Hopper nos recuerda que pronto abrirán las tiendas.
Drug Store, 1927 - Edward Hopper

viernes, 1 de mayo de 2020

Capítulo DXLIV.- Diez Jornadas (5-9) Combinar cuatro simples elementos.

Buñuelos de viento.
Se necesitan 200 gramos de harina de fuerza, 50 gramos de mantequilla, 4 ó 5 huevos (según tamaño), medio litro de leche, una pizca de sal, media corteza de limón rallada y aceite en abundancia. Luego azúcar glas para espolvorear.
Hay que preparar la masa un par de horas antes de freírla.
Se pone al fuego un cazo con el agua, la leche, la pizca de sal, la mantequilla y el limón rallado. Fuego vivo esta vez.

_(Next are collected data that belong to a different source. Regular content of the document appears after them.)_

-- ==== Sys2Proof/Machine/Sieve.lean ====
section
/-!
DEFINITION. The Sieve: its instructions, binning, pair streams and records (R171 to R178, R260, R323, R324).
-/

namespace Sys2Proof.Machine

/- Exact f32 values. -/

/-- A finite f32 as a multiple of 2^-149; none for an infinity or a NaN. -/
def f32Exact (bits : Nat) : Option Int :=
  match decodeVal .f32 false bits with
  | .num neg m d => some ((if neg then -1 else 1) * ((m <<< 149 / d : Nat) : Int))
  | _ => none

/-- A multiple of 2^-149 rounded to f32, RNE (R177). -/
def f32Round (x : Int) : Nat := roundRNE .f32 (.num (decide (x < 0)) x.natAbs (1 <<< 149))

/-- An f32 product, RNE. -/
def f32Mul (a b : Nat) : Nat := roundRNE .f32 ((decodeVal .f32 false a).mul (decodeVal .f32 false b))
/-- An f32 sum, RNE. -/
def f32Add (a b : Nat) : Nat := roundRNE .f32 ((decodeVal .f32 false a).add false (decodeVal .f32 false b))

/-- A difference brought into [-L/2, L/2) by a multiple of L (R177). -/
def minImage (v l : Int) : Int := v - l * ((2 * v + l) / (2 * l))

/- The grid (R172). -/

/-- Dimension d is periodic. -/
def JobSheet.periodic (j : JobSheet) (d : Nat) : Bool := j.pmask.testBit d

/-- Box length in dimension d, exact. -/
def JobSheet.len (j : JobSheet) (d : Nat) : Int := (f32Exact (j.l.getD d 0)).getD 0

/-- floor(L / (rc + s)) in dimension d (R172). -/
def JobSheet.floor (j : JobSheet) (d : Nat) : Nat :=
  (j.len d / ((f32Exact j.rc).getD 0 + (f32Exact j.s).getD 0)).toNat

/-- Cells in dimension d (R172). -/
def JobSheet.cells (j : JobSheet) (d : Nat) : Nat :=
  if !j.periodic d && j.floor d = 0 then 1 else j.floor d

/-- Cells of the grid. -/
def JobSheet.total (j : JobSheet) : Nat := j.cells 0 * j.cells 1 * j.cells 2

/-- Linear index of a cell; x runs fastest (R172). -/
def JobSheet.linear (j : JobSheet) (x y z : Nat) : Nat := x + j.cells 0 * (y + j.cells 1 * z)

/-- Cell coordinate of an exact coordinate in dimension d (R172). -/
def JobSheet.cellOf (j : JobSheet) (d : Nat) (p : Int) : Nat :=
  let p := if j.periodic d then p % j.len d else p
  min (j.cells d - 1) ((p * j.cells d) / j.len d).toNat

/-- A coordinate is finite and, in a dimension that is not periodic, inside the box (R174). -/
def JobSheet.inBox (j : JobSheet) (d bits : Nat) : Bool :=
  match f32Exact bits with
  | none => false
  | some v => j.periodic d || (decide (0 ≤ v) && decide (v < j.len d))

/-- A point is good (R174 BADPOS). -/
def JobSheet.good (j : JobSheet) (p : List Nat) : Bool := (List.range 3).all (fun d => j.inBox d (p.getD d 0))

/-- The cell of a good point. -/
def JobSheet.place (j : JobSheet) (p : List Nat) : Nat :=
  let c := fun d => j.cellOf d ((f32Exact (p.getD d 0)).getD 0)
  j.linear (c 0) (c 1) (c 2)

/- Instructions. -/

/-- A sheet's bytes (R171). -/
def jobSheet (w : Nat) : JobSheet :=
  let b := fun lo n => field w (8 * lo) (8 * n)
  { pos := BitVec.ofNat 64 (b 0 8), count := b 8 4, cap := b 12 4, pmask := b 16 1, home := b 17 1,
    l := [b 24 4, b 28 4, b 32 4], rc := b 36 4, s := b 40 4 }

/-- The first check of R174 that a sheet fails: code in bits 7:0, and what failed in bits 15:8. -/
def sheetCheck (w : Nat) : Option Nat :=
  let j := jobSheet w
  let pos (bits : Nat) (zero : Bool) : Bool := match f32Exact bits with
    | none => false
    | some v => decide (0 < v) || (zero && v == 0)
  if field w 144 48 ≠ 0 || field w 352 160 ≠ 0 || 8 ≤ j.pmask || 4194304 < j.count || j.cap < 1 || 65535 < j.cap ||
      1 < j.home then some 1
  else match (List.range 3).find? (fun d => !pos (j.l.getD d 0) false) with
    | some d => some (2 + d <<< 8)
    | none =>
      if !pos j.rc false then some (2 + 3 <<< 8)
      else if !pos j.s true then some (2 + 4 <<< 8)
      else match (List.range 3).find? (fun d => j.periodic d && decide (j.len d < 2 * (f32Exact j.rc).getD 0)) with
        | some d => some (2 + d <<< 8)
        | none =>
          match (List.range 3).find? (fun d => j.periodic d && decide (j.floor d < 3)) with
          | some d => some (3 + d <<< 8)
          | none => if 1048576 < j.total then some 4 else none

/-- SIEVE with a code (R174). -/
def sieveFault (s : State) (code : Nat) : Out := faultAt s .sieve (BitVec.ofNat 64 code)

/-- The sheet that a Sieve instruction names, read at the instruction (R129, R323). -/
def withJobSheet (s : State) (addr : Word) (k : Nat → Out) : Out :=
  if s.heldByDeposit addr 64 then stallCtl s
  else match s.accessAt s.who addr 64 64 .rd with
    | .error e => faultAccess s e
    | .ok pas => k (ofBytes (s.loadBytes pas))

/-- SBIN (R173, R174, R323). -/
def execSbin (d a : Reg) (s : State) : Out :=
  reading [a] s (withJobSheet s (s.hart.rd a) (fun w =>
    match sheetCheck w with
    | some c => sieveFault s c
    | none => handOff d (.sbin (s.hart.rd a) (jobSheet w)) s))

/-- SPAIR (R173, R323, R324): the slot is reserved until the answer. -/
def execSpair (d : Reg) (z : ZIx) (a b : Reg) (s : State) : Out :=
  reading [a, b] s (withJobSheet s (s.hart.rd a) (fun w =>
    let v := s.slotAt s.cur z
    let x := (s.hart.rd b).toNat
    if v.bound ≠ .unbound then streamFault s 1
    else if field x 48 15 ≠ 0 then sieveFault s 1
    else if !s.accessesDone then stallCtl s
    else handOff d (.spair (s.hart.rd a) (jobSheet w).home z (field x 0 24) (field x 24 24) (x.testBit 63))
      (s.setSlot s.cur z { v with bound := .reserved s.nextId })))

/-- SSTAT (R173, R323). -/
def execSstat (d a : Reg) (s : State) : Out :=
  reading [a] s (withJobSheet s (s.hart.rd a) (fun w => handOff d (.sstat (s.hart.rd a) (jobSheet w).home) s))

/- Service. -/

/-- The sheet that an operation of the Sieve names. -/
def OpKind.job : OpKind → Option Word
  | .sbin a _ | .spair a _ _ _ _ _ | .sstat a _ => some a
  | _ => none

/-- Operation q has to be served by the Sieve before o, when it stands before it: one of the same hart, or of the same
job (R129, R174). -/
def Op.sieveBefore (q o : Op) : Bool :=
  q.kind.job.isSome && (q.hart == o.hart || (q.part == o.part && q.kind.job == o.kind.job))

/-- The operation that no other stands before: those of a job in order of arrival, and those of a hart in program
order. -/
def State.sieveHead (s : State) (oid : Nat) : Option Op :=
  (s.opById oid).filter (fun o =>
    o.kind.job.isSome && (s.ops.takeWhile (·.oid != oid)).all (fun q => !q.sieveBefore o))

/-- The job of a sheet (R323).
DEDUCED: notes/assumptions/43. -/
def State.jobAt (s : State) (p : Nat) (a : Word) : Option Job := s.jobs.find? (fun j => j.part == p && j.sheetAddr == a)

/-- The job of a sheet, at the instance that the home byte routes to (R17, R323). The spec checks the home byte of the
sheet for `SBIN` alone (R174): one above 1 that `SPAIR` or `SSTAT` reads names no instance, and the model finds no job
there, so that `SPAIR` answers UNBINNED and `SSTAT` state 0.
DESIGN CHOICE: notes/assumptions/43. -/
def State.jobHomed (s : State) (p : Nat) (a : Word) (home : Nat) : Option Job :=
  (s.jobAt p a).filter (·.sheet.home == home)

/-- A position's bytes as the bits of x, y and z. -/
def coordinates (bs : List Byte) : List Nat := (List.range 3).map (fun d => ofBytes ((bs.drop (4 * d)).take 4))

/-- Position i of a job: one engine read step (R171, R175), unless an earlier step for the operation has read it into
`got` (R118). The spec says that bytes 15:12 of a position are ignored and not whether the read covers them: the model
reads and checks bytes 11:0 alone.
DESIGN CHOICE: notes/assumptions/43. -/
def State.position (s : State) (w : Who) (j : JobSheet) (got : List (List Byte)) (i : Nat) : Except (Fail × Word) (List Nat) :=
  let a := j.pos + BitVec.ofNat 64 (16 * i)
  match got[i]? with
  | some bs => .ok (coordinates bs)
  | none =>
    match s.engineRead w a 12 with
    | .error e => .error (e, s.failingFar w a 12 .rd e)
    | .ok bs => .ok (coordinates bs)

/-- Positions of a list of points. -/
def State.positions (s : State) (w : Who) (j : JobSheet) (got : List (List Byte)) :
    List Nat → Except (Fail × Word) (List (List Nat))
  | [] => .ok []
  | i :: is =>
    match s.position w j got i with
    | .error e => .error e
    | .ok p => match s.positions w j got is with
      | .error e => .error e
      | .ok ps => .ok (p :: ps)

/-- Adds point i to its cell. -/
def addToCell (cells : List (Nat × List Nat)) (c i : Nat) : List (Nat × List Nat) :=
  ainsert cells c ((alookup cells c).getD [] ++ [i])

/-- An operation that fails after its hand-off (R174, R181, R186). -/
def State.sieveFails (s : State) (o : Op) (e : Fail × Word) : State :=
  (s.tellWork o.part o.hart e.1).failOp o 3 (causeCode e.1.cause) e.2

/-- A status with a value in bits 63:32 (R174). -/
def sieveStatus (code value : Nat) : Word := BitVec.ofNat 64 (code + value <<< 32)

/-- BINNING (R175). -/
def execBinning (op : Nat) (s : State) : Out :=
  match s.sieveHead op with
  | none => .next s
  | some o =>
    match o.kind with
    | .sbin a j =>
      if ((s.jobAt o.part a).map (fun k => !k.streams.isEmpty)).getD false then .next (s.answerOp o 3)
      else
        let s := { s with jobs := s.jobs.filter (fun k => !(k.part == o.part && k.sheetAddr == a)) }
        if j.count = 0 then .next (s.answerOp o 0)
        else match s.positions ⟨o.part, o.tenant⟩ j o.got (List.range j.count) with
          | .error e => .next (s.sieveFails o e)
          | .ok ps =>
            match ps.zipIdx.find? (fun e => !j.good e.1) with
            | some e => .next (s.answerOp o (sieveStatus 5 e.2))
            | none =>
              if 64 ≤ s.jobs.countP (fun k => k.state == 2 && k.sheet.home == j.home) ||
                  1 <<< 24 < 16 * j.count + 4 * j.total * (j.cap + 1) then .next (s.answerOp o 6)
              else
                let cells := ps.zipIdx.foldl (fun cs e => addToCell cs (j.place e.1) e.2) []
                let most := cells.foldl (fun n c => max n c.2.length) 0
                let job : Job := { part := o.part, sheetAddr := a, sheet := j, state := 2, cells := cells, ref := ps,
                                   occupancy := most }
                match cells.find? (fun c => decide (j.cap < c.2.length)) with
                | some c =>
                  let job := { job with state := 3, cells := [], ref := [] }
                  .next ({ s with jobs := s.jobs ++ [job] }.answerOp o (sieveStatus 1 c.1))
                | none => .next ({ s with jobs := s.jobs ++ [job] }.answerOp o 0)
    | _ => .next s

/-- SSTAT_SERVICE (R175). -/
def execSstatService (op : Nat) (s : State) : Out :=
  match s.sieveHead op with
  | none => .next s
  | some o =>
    match o.kind with
    | .sstat a home =>
      match s.jobHomed o.part a home with
      | none => .next (s.answerOp o 0)
      | some j => .next (s.answerOp o (sieveStatus (j.state + j.streams.length <<< 8) j.occupancy))
    | _ => .next s

/- Pair streams (R176, R177). -/

/-- What the check of a job's points at `SPAIR` finds (R176). -/
inductive PointCheck where
  | ok
  | status (code value : Nat)
  | failed (e : Fail × Word)
  deriving DecidableEq, Repr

Cuando hierva a borbotones, se incorpora de golpe la harina. Se separa el cazo del fuego y se mezcla rápido con una cuchara de madera hasta que quede fina la masa.

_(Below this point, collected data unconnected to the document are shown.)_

-- ==== Sys2Proof/Machine/TrapEntry.lean ====
section
/-!
DEFINITION. The TRAP_ENTRY step: a control-stream trap that waited for older blocks is taken once they are done
(R182).
-/

namespace Sys2Proof.Machine

/-- TRAP_ENTRY (R182). -/
def execTrapEntry (s : State) : Out :=
  match s.hart.trapWait with
  | none => .next s
  | some (c, ev, epc) => if s.hart.blocksDone then .next (s.takeTrap c ev epc false 0) else stallCtl s

end Sys2Proof.Machine
end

Cuando la masa está bien amalgamada, se vuelve a poner al fuego, muy suave, así no se pega. Se va formando una bola que no se pegue en el fondo de la cacerola (así saldrán más ligeros y huecos).
Se remira del fuego y se deja enfriar un poco.

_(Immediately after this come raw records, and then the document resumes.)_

/-- The address a number of words from the program counter (R276, R306, R349). -/
def ahead (s : State) (words : Int) : Word := BitVec.ofInt 64 ((s.hart.pc.toNat : Int) + 4 * words)

/-- Bytes of an access size (R311). -/
def sizeOf (z : Size) : Nat :=
  match z with
  | .b => 1
  | .h => 2
  | .w => 4
  | .d => 8

/-- A byte as a load of the control stream takes it: of the youngest buffered store that holds it, or of memory
(R119). -/
def loaded (s : State) (pa : Nat) : Byte :=
  (s.hart.sbuf.reverse.findSome? (fun p => ((p.pa.zip p.bytes).find? (fun e => e.1 == pa)).map (·.2))).getD (s.byteAt pa)

/-- An access that nothing of its hart has to perform before: no block is queued, no vector access is in flight, no
access that has retired and not performed has a byte of it, and no `FENCE.rel` waits. -/
def Alone (s : State) (pas : List Nat) : Prop :=
  s.hart.unheld = [] ∧ s.hart.vq = [] ∧ ∀ q ∈ s.hart.sbuf, q.kind ≠ .fence ∧ ∀ a ∈ pas, a ∉ q.pa

/-- No vector access and no retired access of the current hart that reads has still to perform, and no instruction left
in its blocks that are not held reads memory (R126). -/
def ReadsPerformed (s : State) : Prop :=
  s.blocksHave reads = false ∧ (∀ r ∈ s.hart.vq, r.reading = false) ∧ ∀ p ∈ s.hart.sbuf, p.reading = false

/-- Every order of the current hart's sheaves is taken up, and every fetch that one of them made or joined has read or
failed (R126, R251). -/
def FetchesPerformed (s : State) : Prop :=
  (∀ sh ∈ s.sheaves, sh.hart = s.cur → ∀ o ∈ sh.orders, o.taken = true) ∧
    ∀ f ∈ s.fetches, f.got = none → f.failed = none →
      f.hart ≠ s.cur ∧ ∀ l ∈ s.lines, l.fid = f.fid → l.status = .inflight → ∀ sh ∈ s.sheaves, sh.hart = s.cur → sh.sid ∉ l.holders

/-- Every access of the current hart has performed; a block as such is not asked about (R124, R126, R288). -/
def AccessesPerformed (s : State) : Prop :=
  s.blocksHave (fun i => reads i || writes i) = false ∧ s.hart.vq = [] ∧ s.hart.sbuf = []

/-- Every access of the current hart and every Gleaner debt of it has performed (R120, R124). -/
def Performed (s : State) : Prop :=
  AccessesPerformed s ∧
    (∀ sh ∈ s.sheaves, sh.hart = s.cur → sh.desc.mode ≠ .inp → sh.desc.mode ≠ .loc → ∀ o ∈ sh.orders, s.nextId ≤ o.oid) ∧
    ∀ d ∈ s.debts, d.hart = s.cur → s.nextId ≤ d.oid

/-- A value widened to f32 exactly (R27): a NaN keeps its sign and payload. -/
def widened (f : Fmt) (bits : Nat) : Nat :=
  match f.spec with
  | none => bits
  | some sp =>
    if f = .f64 ∨ f = .f32 then bits
    else if (decodeFloat sp f.width bits).isNan then
      bits / 2 ^ (f.width - 1) % 2 * 2 ^ 31 + 0x7F800000 + bits % 2 ^ sp.m * 2 ^ (23 - sp.m)
    else (place .f32 {} (decodeFloat sp f.width bits)).1

end Sys2Proof.Claims

/-- R283 to R289, R67: a scalar float instruction writes its rounded result to xd, leaves every other register, joins
its flags to `FFLAGS`, and changes nothing else but what ending it writes; with no threshold armed it goes on at the
next word and raises each count by its flags. With no mode in `FRM`, an instruction that rounds under it takes
ILLEGAL.
Choices of the model: notes/assumptions/24 (a younger write to a register that awaits an answer), 25 (flags of
conversions out of range), 57 (flags and counts at corners). -/
def Obligations.ScalarFloatPlacesResult : Prop :=
  ∀ (s : State) (i : Instr) (F : Claims.ScalarFloat), Claims.scalarFloat s.hart i = some F → Claims.Readable F.sources s →
    (∀ m, F.mode s.hart = some m →
      let r := F.result m
      (∃ t, exec i s = .next t ∧ Claims.OnlyControl s t ∧ t.hart.fflags = s.hart.fflags ||| r.2 ∧
        ∀ x, t.hart.rd x = if x = F.dest ∧ x ≠ 0 then BitVec.ofNat 64 r.1 else s.hart.rd x) ∧
      (s.hart.ntEn = 0 →
        exec i s = .next (Claims.wrote { s with hart := { s.hart with
          fflags := s.hart.fflags ||| r.2
          ncnt := Vector.ofFn (fun c : Fin 6 => BitVec.ofNat 32
            (min (s.hart.ncnt[c.val].toNat + (if hasClass r.2 c.val then 1 else 0)) (2 ^ 32 - 1))) } }
          F.dest (BitVec.ofNat 64 r.1) (s.hart.pc + 4)))) ∧
    (F.mode s.hart = none → ∀ n w, encode i = some (n, w) → exec i s = Claims.faults s .illegal (BitVec.ofNat 64 w))

/-- R276: a branch goes to its target when its condition holds and to the next word otherwise, and changes nothing
else. -/
def Obligations.BranchesChooseTarget : Prop :=
  ∀ (s : State) (i : Instr) (a b : Reg) (off : BitVec 16) (c : Bool),
    Claims.branchForm s.hart i = some (a, b, off, c) → Claims.Readable [a, b] s →
      exec i s = .next (Claims.wentTo s (if c then Claims.ahead s off.toInt else s.hart.pc + 4))

/-- R306: `JAL` and `JALR` write the address of the next word to xd and go to their target; a target of `JALR` that is
not a multiple of 4 takes ALIGN with the target in `EVAL` and leaves xd.
Choices of the model: notes/assumptions/24 (a younger write to a register that awaits an answer). -/
def Obligations.JumpsLinkAndGo : Prop :=
  (∀ (s : State) (d : Reg) (off : BitVec 21), exec (.jal d off) s = .next (Claims.wrote s d (s.hart.pc + 4) (Claims.ahead s off.toInt))) ∧
  (∀ (s : State) (d a : Reg) (imm : BitVec 16), Claims.Readable [a] s →
    let t := BitVec.ofInt 64 ((s.hart.rd a).toInt + imm.toInt)
    exec (.jalr d a imm) s =
      if t.toNat % 4 = 0 then .next (Claims.wrote s d (s.hart.pc + 4) t) else Claims.faults s .align t)

/-- R311, R119: a load that passes its checks writes to xd the bytes at its address, those of the youngest buffered
store first, extended as asked; one that fails takes its fault.
Choices of the model: notes/assumptions/4 (bookkeeping fields that the spec does not name), 10 (accesses that retire
or complete before they perform), 24 (a younger write to a register that awaits an answer), 52 (handle tables and
regions). -/
def Obligations.LoadsReadBytesExtended : Prop :=
  ∀ (s : State) (z : Size) (sx aq : Bool) (d a : Reg) (off : BitVec 12),
    let n := Claims.sizeOf z
    let fa := farSum (s.hart.rd a) off.toInt
    Claims.Readable [a] s → s.heldByDeposit fa.2 n = false → s.blocksHave acquires = false →
      (∀ pas, s.access s.who fa n n .rd = .ok pas →
        let v := ofBytes (pas.map (Claims.loaded s))
        exec (.ld z sx aq d a off) s =
          .next (Claims.wrote s d (if sx then BitVec.ofInt 64 (Claims.asSigned (8 * n) v) else BitVec.ofNat 64 v) (s.hart.pc + 4))) ∧
      (∀ e, s.access s.who fa n n .rd = .error e →
        exec (.ld z sx aq d a off) s = Claims.faults (s.tellFault s.hart.part s.cur e) e.cause e.eval)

Se cascan los 4 ó 5 huevos en un tazón, se bate sin parar, hasta que la mezcla toma aire (se nota porque va apareciendo espumilla que se mantiene). Se van añadiendo poco a poco a la masa, batiendo sin parar hasta que se integren completamente los huevos en la masa. Se deja reposar también un rato.
Se pone en una sartén no muy grande (o en un cazo) una cantidad grande de aceite (los buñuelos han de quedar completamente cubiertos de aceite).
Se forman los buñuelos con una cuchara, son bocados irregulares, redondeados, de masa que no deben ser muy grandes. Se dejan caer desde la punta de la cuchara para que cojan esa forma de gota grande, con su rabillo refrito.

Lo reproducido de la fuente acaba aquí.